Hi author, The entities stored in 1st level cache exist until when? And could you give code example for checking the existing of entities in 1st level cache? Thank so much!
Hi Soleil,
the 1st level cache is associated with your Session. The objects stored in the cache exist until the end of the Session or until they get detached from the current persistence context. I explain that in Hibernate Tips: How to remove entities from the persistence context before doing bulk operations.
Regards,
Thorben
Nice to have feature. In my previous project, we had the same issue of fetching entities in batches.
Thanks!!
Thanks for the article.
How does it deal with Oracle restriction on number of items in IN statement (up to 1000 items in IN) ?
Hi Alex,
By default, Hibernate uses the batch size defined in the database specific dialect you use in your application. That makes sure that Hibernate respects Oracle’s restriction.
Regards,
Thorben
Thanks for very useful article
You’re welcome 🙂
Thanks, nice tips
Very good feature!
I can’t tell how many times I needed to load lots of entities by id and had to deal with batching and 1st level cache to not having performance issues.
Thanks!
Hi!

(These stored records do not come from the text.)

/-! ## The commit engine -/

/-- R45, R46: the steps of a copy. After a staged block's read, the new block takes the staged byte at each written
position and the old byte elsewhere, and its write follows; after a write, the block's 64 bytes stand in SRAM, no other
byte has changed, and its read-back follows. After a read-back that matches, or a read of the pass part, the next
position begins while there is one: the next staged block; after the last, with the full-pass flag set, block 0 of the
region, and each further block to the region's end. A staged block begins with its read, or over a zero base with its
write; a pass block with its write as zeros if the slot is an erase, or the base is zero and the block is not staged,
and else with its read. The running check follows a staged block without a full pass, and the fresh sum takes in the
bytes of a pass block. -/
def Obligations.CommitStepsWriteTheBlock : Prop :=
  ∀ (bus : List Byte) (cs : CommitStep) (c : Copy) (s : State),
    s.port.burst = some (.commit cs) → s.save.copy = some c →
    (∀ k, c.dir = .read → cs.dir = .read → c.part = .staged k →
      ∃ t c', exec (.commitStepCompletion bus) s = .next t
        ∧ t.save.copy = some c' ∧ c'.dir = .write ∧ c'.part = .staged k ∧ c'.slot = c.slot
        ∧ c'.oldBlock = burstBytes s.sram cs.addr 64 bus
        ∧ (∀ p, p < 64 → (stagedBytes (slotAt s c.slot) k).length = 64 →
            c'.newBlock[p]? = match (stagedBytes (slotAt s c.slot) k)[p]? with
              | some (some b) => some b
              | _ => (burstBytes s.sram cs.addr 64 bus)[p]?)
        ∧ stepUnderWay ⟨.write, regionBase s (slotAt s c.slot) + 64 * partBlock (slotAt s c.slot) c.part, c'.newBlock⟩ t
        ∧ t.sram = s.sram ∧ t.save.kept.title.blocks = s.save.kept.title.blocks)
    ∧ (c.dir = .write → cs.dir = .write → cs.data.length = 64 → Memory.wf s.sram = true →
      ∃ t, exec (.commitStepCompletion bus) s = .next t
        ∧ t.save.copy = some { c with dir := .readBack }
        ∧ stepUnderWay
            ⟨.readBack, regionBase s (slotAt s c.slot) + 64 * partBlock (slotAt s c.slot) c.part, c.newBlock⟩ t
        ∧ (∀ i, i < 64 → readByte t.sram (cs.addr + i) = cs.data.getD i 0)
        ∧ (∀ x, (x < cs.addr ∨ cs.addr + 64 ≤ x) → readByte t.sram x = readByte s.sram x))
    ∧ (∀ (bytes : List Byte) (sl : Slot) (part : CopyPart), bytes = burstBytes s.sram cs.addr 64 bus →
      sl = slotAt s c.slot → cs.dir = c.dir →
      ((c.dir = .readBack ∧ c.newBlock = bytes) ∨ (c.dir = .read ∧ ∃ b, c.part = .pass b)) →
      ((∃ k, c.part = .staged k ∧ k + 1 < sl.blocks.length ∧ part = .staged (k + 1))
        ∨ (∃ k, c.part = .staged k ∧ sl.blocks.length ≤ k + 1 ∧ sl.fullPass = true ∧ 0 < regionLength s sl
            ∧ part = .pass 0)
        ∨ (∃ b, c.part = .pass b ∧ 64 * (b + 1) < regionLength s sl ∧ part = .pass (b + 1))) →
      ∃ t c', exec (.commitStepCompletion bus) s = .next t
        ∧ t.save.copy = some c' ∧ c'.slot = c.slot ∧ c'.part = part
        ∧ c'.running = (match c.part with
            | .staged _ => if sl.fullPass = true then c.running
                else addBlock (removeBlock c.running c.oldBlock) c.newBlock
            | .pass _ => c.running)
        ∧ c'.fresh = (match c.part with | .staged _ => c.fresh | .pass _ => addBlock c.fresh bytes)
        ∧ (∀ k, part = .staged k → c'.dir = (if sl.zeroBase = true then .write else .read)
            ∧ (sl.zeroBase = true → (stagedBytes sl k).length = 64 → ∀ p, p < 64 →
              c'.newBlock[p]? = some (((stagedBytes sl k)[p]?.join).getD 0x00#8)))
        ∧ (∀ b, part = .pass b →
            (sl.kind = .erase ∨ (sl.zeroBase = true ∧ ∀ x ∈ sl.blocks, x.index ≠ b) →
              c'.dir = .write ∧ c'.newBlock = List.replicate 64 0x00#8)
            ∧ (¬ (sl.kind = .erase ∨ (sl.zeroBase = true ∧ ∀ x ∈ sl.blocks, x.index ≠ b)) → c'.dir = .read))
        ∧ stepUnderWay ⟨c'.dir, regionBase s sl + 64 * partBlock sl part, c'.newBlock⟩ t
        ∧ t.sram = s.sram ∧ t.save.kept.records = s.save.kept.records ∧ t.link = s.link)

/-- R47, R51, R52, R53, R61, R80: a copy whose last step has passed completes. Of a WRITE slot the record is VALID, its
generation is one higher, and its check is the fresh sum after a full pass and the running check otherwise; of an ERASE
slot it is the record of a new region with the fresh sum. The slot is FREE; for the title slot the outcome record says
COMMITTED, or ROLLED_FORWARD in phase 4, and SAVE_DONE carries the same. In phase 4 roll-forward goes on: a slot it
takes is COPYING, not held, with its full-pass flag set, from its first block; the slots are taken in pending order; and
when none is left the phase completes: the records in use are closed, VALID and DAMAGED becoming UNCHECKED and OPEN
locks LOCKED (R63), and the passage to phase 5 is made, or waits in WARN (R182). That the record of the slot's target is
written also where no directory entry has it in use, as in a phase 4 after a refused directory, is the model's reading
(log 16). -/
def Obligations.LastReadBackCompletesTheCopy : Prop :=
  (∀ (bus bytes : List Byte) (cs : CommitStep) (c : Copy) (sl : Slot) (s : State),
    JournalOk s → s.port.burst = some (.commit cs) → s.save.copy = some c → cs.dir = c.dir →
    sl = slotAt s c.slot → sl.target < 24 → bytes = burstBytes s.sram cs.addr 64 bus →
    ((c.dir = .readBack ∧ c.newBlock = bytes) ∨ (c.dir = .read ∧ ∃ b, c.part = .pass b)) →
    ((∃ k, c.part = .staged k ∧ sl.blocks.length ≤ k + 1 ∧ (sl.fullPass = false ∨ regionLength s sl = 0))
      ∨ (∃ b, c.part = .pass b ∧ regionLength s sl ≤ 64 * (b + 1))) →
    ∃ (d : State) (running fresh : Nat) (o : OutcomeRecord),
      exec (.commitStepCompletion bus) s = .next (settle (if s.supply.phase = 4 then rollOn d else d))
      ∧ running = (match c.part with
          | .staged _ => if sl.fullPass = true then c.running
              else addBlock (removeBlock c.running c.oldBlock) c.newBlock
          | .pass _ => c.running)
      ∧ fresh = (match c.part with | .staged _ => c.fresh | .pass _ => addBlock c.fresh bytes)
      ∧ recordAt d sl.target = (match sl.kind with
          | .write => { recordAt s sl.target with
              state := .valid, generation := min 4294967295 ((recordAt s sl.target).generation + 1)
              check := if sl.fullPass = true then fresh else running }
          | .erase => ⟨.valid, 0, fresh, .none, .high, none⟩)
      ∧ (∀ i, i ≠ sl.target → recordAt d i = recordAt s i)
      ∧ (slotAt d c.slot).state = .free ∧ (slotAt d c.slot).blocks = [] ∧ (slotAt d c.slot).order = 0
      ∧ slotAt d (otherSlot c.slot) = { slotAt s (otherSlot c.slot) with
          order := if (slotAt s (otherSlot c.slot)).order = 0 then 0 else 1 }
      ∧ d.save.copy = none ∧ d.save.kept.queue = s.save.kept.queue
      ∧ d.supply = s.supply ∧ d.sram = s.sram ∧ d.days = s.days ∧ d.dir = s.dir
      ∧ o = ⟨sl.target, sl.tag,
          if s.supply.phase = 4 then .rollForward else match sl.kind with | .write => .commit | .erase => .erase,
          if s.supply.phase = 4 then .rolledForward else .committed, none⟩
      ∧ (c.slot = .title → d.save.kept.outcome = some o ∧ d.link = (notify (.saveDone o) s).link)
      ∧ (c.slot = .clock → d.save.kept.outcome = s.save.kept.outcome ∧ d.link = s.link)
      ∧ (s.supply.phase ≠ 4 → (settle d).link = d.link ∧ (settle d).save.kept.records = d.save.kept.records
          ∧ (settle d).save.kept.outcome = d.save.kept.outcome ∧ (settle d).sram = s.sram
          ∧ (c.slot = .title → (settle d).save.kept.title.state = .free ∧ (settle d).save.kept.title.blocks = [])))
  ∧ (∀ (id : SlotId) (d : State), ∃ c,
      (startCopy id true d).save.copy = some c ∧ c.slot = id ∧ c.fresh = 0
      ∧ c.running = (recordAt d (slotAt d id).target).check
      ∧ c.part = (if (slotAt d id).blocks = [] then .pass 0 else .staged 0)
      ∧ slotAt (startCopy id true d) id = { slotAt d id with
          state := .copying, held := false, fullPass := true
          zeroBase := decide ((recordAt d (slotAt d id).target).state = .blank ∧ (slotAt d id).kind = .write) }
      ∧ slotAt (startCopy id true d) (otherSlot id) = slotAt d (otherSlot id)
      ∧ (startCopy id true d).save.kept.queue = d.save.kept.queue.filter (· ≠ id)
      ∧ (startCopy id true d).save.kept.records = d.save.kept.records
      ∧ (startCopy id true d).port = { d.port with commit := some ⟨c.dir,
          regionBase d (slotAt d id) + 64 * partBlock (slotAt d id) c.part, c.newBlock⟩ }
      ∧ (startCopy id true d).link = d.link ∧ (startCopy id true d).supply = d.supply)
  ∧ (∀ (id : SlotId) (d : State), ToRoll (slotAt d id) →
      (ToRoll (slotAt d (otherSlot id)) → (slotAt d id).order < (slotAt d (otherSlot id)).order) →
      rollOn d = startCopy id true d)
  ∧ (∀ d : State, ¬ ToRoll d.save.kept.title → ¬ ToRoll d.save.kept.clock →
      (∀ i, i < 24 → recordAt (rollOn d) i = (if inUse d i = true then { recordAt d i with
          state := if (recordAt d i).state = .valid ∨ (recordAt d i).state = .damaged then .unchecked
            else (recordAt d i).state
          lock := if (recordAt d i).lock = .opened then .locked else (recordAt d i).lock }
        else recordAt d i))
      ∧ (rollOn d).supply = (if d.supply.state = .warn then { d.supply with waiting := true }
          else { d.supply with phase := 5, waiting := false })
      ∧ (rollOn d).link = d.link ∧ (rollOn d).save.copy = d.save.copy ∧ (rollOn d).port = d.port)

Thanks for a good article.
I had a look at the API, and it seems like it doesn’t check the 2nd level cache for the entities. Am I right, or am I missing something? Any reasons of why they haven’t included that functionality?
Hi Aleksander,
Hibernate only uses the 2nd level cache for calls of the EntityManager.find method and to initialize managed associations. It ignores the cache for all other query operations.
Regards,
Thorben